→ **Brief**: Line by line, transcribe the data shown below.

(Records drawn from a dataset)
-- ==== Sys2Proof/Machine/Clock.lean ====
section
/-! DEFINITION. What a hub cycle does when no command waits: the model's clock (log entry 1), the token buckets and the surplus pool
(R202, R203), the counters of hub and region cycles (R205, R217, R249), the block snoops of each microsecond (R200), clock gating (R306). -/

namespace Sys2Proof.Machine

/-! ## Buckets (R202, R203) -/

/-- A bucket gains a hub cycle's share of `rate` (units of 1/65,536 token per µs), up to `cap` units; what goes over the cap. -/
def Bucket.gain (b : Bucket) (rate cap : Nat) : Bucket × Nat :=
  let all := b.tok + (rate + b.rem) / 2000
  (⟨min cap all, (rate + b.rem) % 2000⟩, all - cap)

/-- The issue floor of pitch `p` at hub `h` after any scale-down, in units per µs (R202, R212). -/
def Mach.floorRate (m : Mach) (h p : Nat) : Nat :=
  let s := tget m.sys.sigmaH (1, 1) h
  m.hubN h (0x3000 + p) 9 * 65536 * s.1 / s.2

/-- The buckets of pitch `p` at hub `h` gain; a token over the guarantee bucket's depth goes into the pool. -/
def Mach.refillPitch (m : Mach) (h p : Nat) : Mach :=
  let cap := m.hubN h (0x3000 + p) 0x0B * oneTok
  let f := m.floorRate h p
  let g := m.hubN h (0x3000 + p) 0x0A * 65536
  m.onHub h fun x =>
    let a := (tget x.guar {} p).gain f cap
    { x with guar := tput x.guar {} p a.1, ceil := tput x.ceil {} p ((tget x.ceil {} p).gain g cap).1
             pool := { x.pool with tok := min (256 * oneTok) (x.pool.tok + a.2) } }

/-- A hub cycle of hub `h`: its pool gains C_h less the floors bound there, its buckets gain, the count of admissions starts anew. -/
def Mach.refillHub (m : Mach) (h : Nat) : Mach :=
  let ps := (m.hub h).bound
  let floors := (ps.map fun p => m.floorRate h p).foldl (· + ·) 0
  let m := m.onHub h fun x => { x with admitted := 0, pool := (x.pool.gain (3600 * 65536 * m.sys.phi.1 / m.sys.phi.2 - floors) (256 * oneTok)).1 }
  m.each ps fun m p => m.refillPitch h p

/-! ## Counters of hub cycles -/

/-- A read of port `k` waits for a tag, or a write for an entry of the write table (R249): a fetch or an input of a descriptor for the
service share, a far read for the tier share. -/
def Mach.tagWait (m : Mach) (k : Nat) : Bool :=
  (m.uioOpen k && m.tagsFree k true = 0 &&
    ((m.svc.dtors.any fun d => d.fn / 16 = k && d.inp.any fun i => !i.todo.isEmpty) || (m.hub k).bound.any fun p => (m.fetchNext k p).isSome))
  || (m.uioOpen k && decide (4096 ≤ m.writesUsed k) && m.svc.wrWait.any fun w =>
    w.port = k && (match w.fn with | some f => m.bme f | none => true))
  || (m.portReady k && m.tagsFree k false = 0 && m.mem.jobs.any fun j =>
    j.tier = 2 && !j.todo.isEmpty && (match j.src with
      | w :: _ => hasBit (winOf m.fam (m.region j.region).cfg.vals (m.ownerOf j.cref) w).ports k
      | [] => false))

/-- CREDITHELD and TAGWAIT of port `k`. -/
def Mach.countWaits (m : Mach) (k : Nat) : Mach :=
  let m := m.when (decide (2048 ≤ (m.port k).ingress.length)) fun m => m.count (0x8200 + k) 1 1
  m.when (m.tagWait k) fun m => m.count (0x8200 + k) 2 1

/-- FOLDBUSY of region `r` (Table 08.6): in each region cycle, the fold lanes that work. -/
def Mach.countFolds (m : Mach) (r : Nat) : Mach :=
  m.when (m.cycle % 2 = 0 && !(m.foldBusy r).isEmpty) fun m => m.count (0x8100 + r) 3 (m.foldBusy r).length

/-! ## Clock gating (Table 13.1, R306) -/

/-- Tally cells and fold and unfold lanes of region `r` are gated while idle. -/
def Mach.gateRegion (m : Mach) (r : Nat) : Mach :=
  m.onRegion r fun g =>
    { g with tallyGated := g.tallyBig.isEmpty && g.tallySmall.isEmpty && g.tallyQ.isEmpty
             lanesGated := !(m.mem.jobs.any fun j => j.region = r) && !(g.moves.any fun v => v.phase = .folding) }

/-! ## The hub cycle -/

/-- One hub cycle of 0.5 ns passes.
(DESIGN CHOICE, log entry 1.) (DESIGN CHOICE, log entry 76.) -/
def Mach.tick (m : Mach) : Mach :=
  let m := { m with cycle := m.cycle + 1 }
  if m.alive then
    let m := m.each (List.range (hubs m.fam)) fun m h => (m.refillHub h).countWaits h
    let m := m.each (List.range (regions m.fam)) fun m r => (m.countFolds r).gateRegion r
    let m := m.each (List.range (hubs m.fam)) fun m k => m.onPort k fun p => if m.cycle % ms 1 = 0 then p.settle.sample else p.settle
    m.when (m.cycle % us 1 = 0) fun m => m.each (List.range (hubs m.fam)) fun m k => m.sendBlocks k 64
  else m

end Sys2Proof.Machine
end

→ **Solution to this task**:
-- ==== Sys2Proof/Machine/Clock.lean ====
section
/-! DEFINITION. What a hub cycle does when no command waits: the model's clock (log entry 1), the token buckets and the surplus pool
(R202, R203), the counters of hub and region cycles (R205, R217, R249), the block snoops of each microsecond (R200), clock gating (R306). -/

namespace Sys2Proof.Machine

/-! ## Buckets (R202, R203) -/

/-- A bucket gains a hub cycle's share of `rate` (units of 1/65,536 token per µs), up to `cap` units; what goes over the cap. -/
def Bucket.gain (b : Bucket) (rate cap : Nat) : Bucket × Nat :=
  let all := b.tok + (rate + b.rem) / 2000
  (⟨min cap all, (rate + b.rem) % 2000⟩, all - cap)

/-- The issue floor of pitch `p` at hub `h` after any scale-down, in units per µs (R202, R212). -/
def Mach.floorRate (m : Mach) (h p : Nat) : Nat :=
  let s := tget m.sys.sigmaH (1, 1) h
  m.hubN h (0x3000 + p) 9 * 65536 * s.1 / s.2

/-- The buckets of pitch `p` at hub `h` gain; a token over the guarantee bucket's depth goes into the pool. -/
def Mach.refillPitch (m : Mach) (h p : Nat) : Mach :=
  let cap := m.hubN h (0x3000 + p) 0x0B * oneTok
  let f := m.floorRate h p
  let g := m.hubN h (0x3000 + p) 0x0A * 65536
  m.onHub h fun x =>
    let a := (tget x.guar {} p).gain f cap
    { x with guar := tput x.guar {} p a.1, ceil := tput x.ceil {} p ((tget x.ceil {} p).gain g cap).1
             pool := { x.pool with tok := min (256 * oneTok) (x.pool.tok + a.2) } }

/-- A hub cycle of hub `h`: its pool gains C_h less the floors bound there, its buckets gain, the count of admissions starts anew. -/
def Mach.refillHub (m : Mach) (h : Nat) : Mach :=
  let ps := (m.hub h).bound
  let floors := (ps.map fun p => m.floorRate h p).foldl (· + ·) 0
  let m := m.onHub h fun x => { x with admitted := 0, pool := (x.pool.gain (3600 * 65536 * m.sys.phi.1 / m.sys.phi.2 - floors) (256 * oneTok)).1 }
  m.each ps fun m p => m.refillPitch h p

/-! ## Counters of hub cycles -/

/-- A read of port `k` waits for a tag, or a write for an entry of the write table (R249): a fetch or an input of a descriptor for the
service share, a far read for the tier share. -/
def Mach.tagWait (m : Mach) (k : Nat) : Bool :=
  (m.uioOpen k && m.tagsFree k true = 0 &&
    ((m.svc.dtors.any fun d => d.fn / 16 = k && d.inp.any fun i => !i.todo.isEmpty) || (m.hub k).bound.any fun p => (m.fetchNext k p).isSome))
  || (m.uioOpen k && decide (4096 ≤ m.writesUsed k) && m.svc.wrWait.any fun w =>
    w.port = k && (match w.fn with | some f => m.bme f | none => true))
  || (m.portReady k && m.tagsFree k false = 0 && m.mem.jobs.any fun j =>
    j.tier = 2 && !j.todo.isEmpty && (match j.src with
      | w :: _ => hasBit (winOf m.fam (m.region j.region).cfg.vals (m.ownerOf j.cref) w).ports k
      | [] => false))

/-- CREDITHELD and TAGWAIT of port `k`. -/
def Mach.countWaits (m : Mach) (k : Nat) : Mach :=
  let m := m.when (decide (2048 ≤ (m.port k).ingress.length)) fun m => m.count (0x8200 + k) 1 1
  m.when (m.tagWait k) fun m => m.count (0x8200 + k) 2 1

/-- FOLDBUSY of region `r` (Table 08.6): in each region cycle, the fold lanes that work. -/
def Mach.countFolds (m : Mach) (r : Nat) : Mach :=
  m.when (m.cycle % 2 = 0 && !(m.foldBusy r).isEmpty) fun m => m.count (0x8100 + r) 3 (m.foldBusy r).length

/-! ## Clock gating (Table 13.1, R306) -/

/-- Tally cells and fold and unfold lanes of region `r` are gated while idle. -/
def Mach.gateRegion (m : Mach) (r : Nat) : Mach :=
  m.onRegion r fun g =>
    { g with tallyGated := g.tallyBig.isEmpty && g.tallySmall.isEmpty && g.tallyQ.isEmpty
             lanesGated := !(m.mem.jobs.any fun j => j.region = r) && !(g.moves.any fun v => v.phase = .folding) }

/-! ## The hub cycle -/

/-- One hub cycle of 0.5 ns passes.
(DESIGN CHOICE, log entry 1.) (DESIGN CHOICE, log entry 76.) -/
def Mach.tick (m : Mach) : Mach :=
  let m := { m with cycle := m.cycle + 1 }
  if m.alive then
    let m := m.each (List.range (hubs m.fam)) fun m h => (m.refillHub h).countWaits h
    let m := m.each (List.range (regions m.fam)) fun m r => (m.countFolds r).gateRegion r
    let m := m.each (List.range (hubs m.fam)) fun m k => m.onPort k fun p => if m.cycle % ms 1 = 0 then p.settle.sample else p.settle
    m.when (m.cycle % us 1 = 0) fun m => m.each (List.range (hubs m.fam)) fun m k => m.sendBlocks k 64
  else m

end Sys2Proof.Machine
end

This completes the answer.